As usual with these guys as of late, the production job is excessively slick, but at least not to the point of sterility. It wouldn't hurt if the bass lines were a little higher in the mix; a healthy, rocking bass presence was one of the best features of the otherwise unspectacular Pro Patria Finlandia.
If Manifest has one glaring flaw, it's that it can prove to get a bit repetitive. Some of the verses in songs like Mushroom Truth (an otherwise excellent song, complete with trumpeting horns recalling the militant grandeur of Suomi Finland Perkele) and the sadly uneventful Die Insane seem padded out, as if the band decided at the last minute that the album needed a song exceeding two minutes in length. However, whenever I hear the massive crescendo of Original Pig Rig," or the ridiculously awesome NWOBHM gallop of The Calling, my minor gripes dissolve into apathy and Im consumed by an insatiable urge to kick hippies into pits of zombies. Nuclear goat metal! Fuck you!
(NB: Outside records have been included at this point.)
/-- R265, R272: a chunk of a running gang whose four operands can be read: every element of each member's tile becomes the sum, rounded once more, of what it held and of the chunk's products with their scales, summed exactly and rounded to nearest even; the flags join the tile's status word; every member counts the chunk, and has finished with the last. That a chunk is one step which reads before it writes is the model's choice (log 4), as are that a PS2 weight of value 0 reads as +0 (log 59) and that the NaN code of E8M0 signals nothing (log 70) (DESIGN CHOICE). -/
def Obligations.MatrixChunks : Prop :=
  ∀ (s s1 s2 : State) (c : ClusterKey) (i : Nat) (m : Cmd) (as : List (Cmd × List (List Nat))) (b : List (List Nat)),
    let x := s.clu c
    let w0 : CmdWords := m.words
    let ms := x.members m
    let chunk (op : Instr) (o : Op) (ea eb cols ch : Nat) (ta tb : TyCode) (f : Fmt) (tag : TileTag) : Prop :=
      let k0 := m.pch * ch
      let k1 := min (k0 + ch) (bits w0[3] 48 12)
      x.cmd i = some m → m.st = .running → m.op = some o → m.gang.isSome = true → m.q = 0 → x.verm.frz = false →
      ms.map (fun d => d.q.val) = [0, 1, 2, 3] → readAs c ea k0 k1 ms s = .ok (as, s1) → readB s1 m eb cols k0 k1 = .ok (b, s2) →
      ∃ t, exec op s = .next t ∧ t.mem = s2.mem ∧ (∀ e ∈ as,
        let wm : CmdWords := e.1.words
        let old := (s2.clu c).tileAt e.1.q.val (bits wm[3] 60 4)
        let el (p : Nat) : Nat × Flags :=
          let prods := productsOf ((e.2.getD (p / cols) []).map ta.read) ((b.getD (p % cols) []).map tb.read)
            ((s2.clu c).scalesOf o wm w0 (p / cols) (p % cols) k0 k1)
          let sum := sumAll .rne (prods.map (·.1))
          let part := f.deliver .rne sum.1
          let r := fAdd f .rne (old.data.getD p 0).toNat part.1
          (r.1, prods.foldl (fun a q => a ||| q.2) sum.2 ||| part.2 ||| r.2)
        let new := (t.clu c).tileAt e.1.q.val (bits wm[3] 60 4)
        new.tag = tag ∧ new.data = (List.range (32 * cols)).map (fun p => BitVec.ofNat 64 (el p).1) ∧
        new.status = (List.range (32 * cols)).foldl (fun a p => a ||| BitVec.ofNat 64 ((el p).2.toNat % 32)) old.status) ∧
        ((ms.map fun d => d.id).Nodup → (t.clu c).cmds = (s2.clu c).cmds.map fun y => match as.find? (fun e => e.1.id == y.id) with
          | some e => { e.1 with pch := e.1.pch + 1, st := if e.1.steps ≤ e.1.pch + 1 then .finished else .running }
          | none => y)
    chunk (.mmaBb c i) .mmaBb 16 16 32 32 .bf16 .bf16 fmtF32 .f32 ∧ chunk (.mmaE4 c i) .mmaE4 8 8 32 32 .e4m3 .e4m3 fmtF32 .f32 ∧
    chunk (.mmaE5 c i) .mmaE5 8 8 32 32 .e5m2 .e5m2 fmtF32 .f32 ∧ chunk (.mmaDd c i) .mmaDd 64 64 16 8 .f64 .f64 fmtF64 .f64 ∧
    chunk (.mmaF4 c i) .mmaF4 4 4 32 64 .e2m1 .e2m1 fmtF32 .f32 ∧ chunk (.mmaP8 c i) .mmaP8 8 8 32 64 .e4m3 .ps2 fmtF32 .f32 ∧
    chunk (.mmaPi c i) .mmaPi 8 8 32 64 .s8 .ps2 fmtF32 .f32

/-- R273 to R277: MZERO makes its tile EMPTY with no flag; MSWAP exchanges two tiles; MDRAIN writes its next row, and with the last the status word with the flags of the roundings; MSCALE copies its next column of 64 scales; MSTS writes a status word, of a tile or of an accumulator, or replaces its flags. Each step counts, and after the last the command has finished. -/
def Obligations.TileCommands : Prop :=
  ∀ (s s1 s2 : State) (c : ClusterKey) (i : Nat) (m : Cmd) (bs : List Byte),
    let w : CmdWords := m.words
    let v := m.view
    let q := m.q.val
    let tile := bits w[3] 60 4
    let runs (o : Op) : Prop := (s.clu c).cmd i = some m ∧ m.st = .running ∧ m.op = some o ∧
      (s.asks (.cmd m.id) = true ∨ ((s.clu c).verm.frz = false ∧ (m.q = 5 → s.deliversIn c = false)))
    let after (t : State) : State :=
      (t.setClu c ((t.clu c).setCmd { m with pch := m.pch + 1, st := if m.steps ≤ m.pch + 1 then .finished else .running })).dropAsks (.cmd m.id)
    let old := (s.clu c).tileAt q tile
    let row := drainRow old (bits w[3] 1 2) m.pch
    let fl := drainFlags old (bits w[3] 1 2)
    let counted (t : State) : Prop := (t.clu c).cmd i = some { m with pch := m.pch + 1, st := if m.steps ≤ m.pch + 1 then .finished else .running }
    (runs .mzero → ∃ t, exec (.mzero c i) s = .next t ∧ t.mem = s.mem ∧ counted t ∧ (t.clu c).tileAt q tile = ⟨.empty, [], 0⟩) ∧
    (runs .mswap → ∃ t, exec (.mswap c i) s = .next t ∧ t.mem = s.mem ∧ counted t ∧
      (t.clu c).tileAt q tile = (s.clu c).tileAt q (bits w[3] 56 4) ∧ (t.clu c).tileAt q (bits w[3] 56 4) = old) ∧
    (runs .mdrain → m.pch < 31 → s.engineWrite v (w[2].toNat + 16 * bits w[3] 36 12 * m.pch) 1 row.1 = .ok s1 →
      exec (.mdrain c i) s = .next (after s1)) ∧
    (runs .mdrain → m.pch = 31 → s.engineWrite v (w[2].toNat + 16 * bits w[3] 36 12 * 31) 1 row.1 = .ok s1 →
      s1.engineWrite v (w[2].toNat + 512 * bits w[3] 36 12) 8 (leBytes 8 (old.status ||| BitVec.ofNat 64 (fl.toNat % 32)).toNat) = .ok s2 →
      exec (.mdrain c i) s = .next (after s2)) ∧
    (runs .mscale → bits w[3] 16 8 + m.pch < 256 → bs.length = 64 → s.engineRead v (w[1].toNat + 64 * m.pch) 64 16 = .ok (bs, s1) →
      ∃ t, exec (.mscale c i) s = .next t ∧ t.mem = s1.mem ∧ counted t ∧
        (∀ j, j < 64 → (t.clu c).scaleAt (bits w[3] 16 8 + m.pch) j = bs.getD j 0) ∧
        (∀ col j, j < 64 → col ≠ bits w[3] 16 8 + m.pch → (t.clu c).scaleAt col j = (s1.clu c).scaleAt col j)) ∧
    (runs .msts → w[3].getLsbD 3 = false →
      s.engineWrite v w[1].toNat 8 (leBytes 8 (if w[3].getLsbD 4 then ((s.clu c).oq[tile % 2]?.getD Oq.reset).status else old.status).toNat) = .ok s1 →
      exec (.msts c i) s = .next (after s1)) ∧
    (runs .msts → w[3].getLsbD 3 = true → w[3].getLsbD 4 = false → s.engineRead v w[1].toNat 8 8 = .ok (bs, s1) →
      ∃ t, exec (.msts c i) s = .next t ∧ t.mem = s1.mem ∧ counted t ∧ (t.clu c).tileAt q tile =
        { (s1.clu c).tileAt q tile with status := setBits ((s1.clu c).tileAt q tile).status 0 5 (leNat bs % 32) }) ∧
    (runs .msts → w[3].getLsbD 3 = true → w[3].getLsbD 4 = true → s.engineRead v w[1].toNat 8 8 = .ok (bs, s1) →
      ∃ t, exec (.msts c i) s = .next t ∧ t.mem = s1.mem ∧ counted t ∧
        (let y := (s1.clu c).oq[tile % 2]?.getD Oq.reset
         (t.clu c).oq[tile % 2]? = some { y with status := setBits y.status 0 5 (leNat bs % 32) }))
Everyone has that one nostalgic band for whom they're a fervent apologist; that band that's obviously miles past their creative peak, and seem to linger around and produce new albums just to spite the fact that they should be chewing Werthers' Originals in rocking chairs while reminiscing on the good old days before these fancy MP3 devices and lead singers with bangs. For some poor tools, it's Metallica. For others, it's the crusty antics of Darkthrone. For me, it's always been Impaled Nazarene. Despite my fanboyism, I'm the first to admit they've been somewhat dated for the past decade or so -- even the neckbeard-stroking armchair philosopher twats at Anus.com give the band's post-Suomi Finland Perkele material more credit than I do. However, Manifest is aptly titled; it is the crystallized manifestation of the testicular fortitude that Impaled Nazarene have been trying to embody for years. Buy. If you don't like this album, it will at least give you something to listen to in your mom's minivan during your next trip to Hot Topic.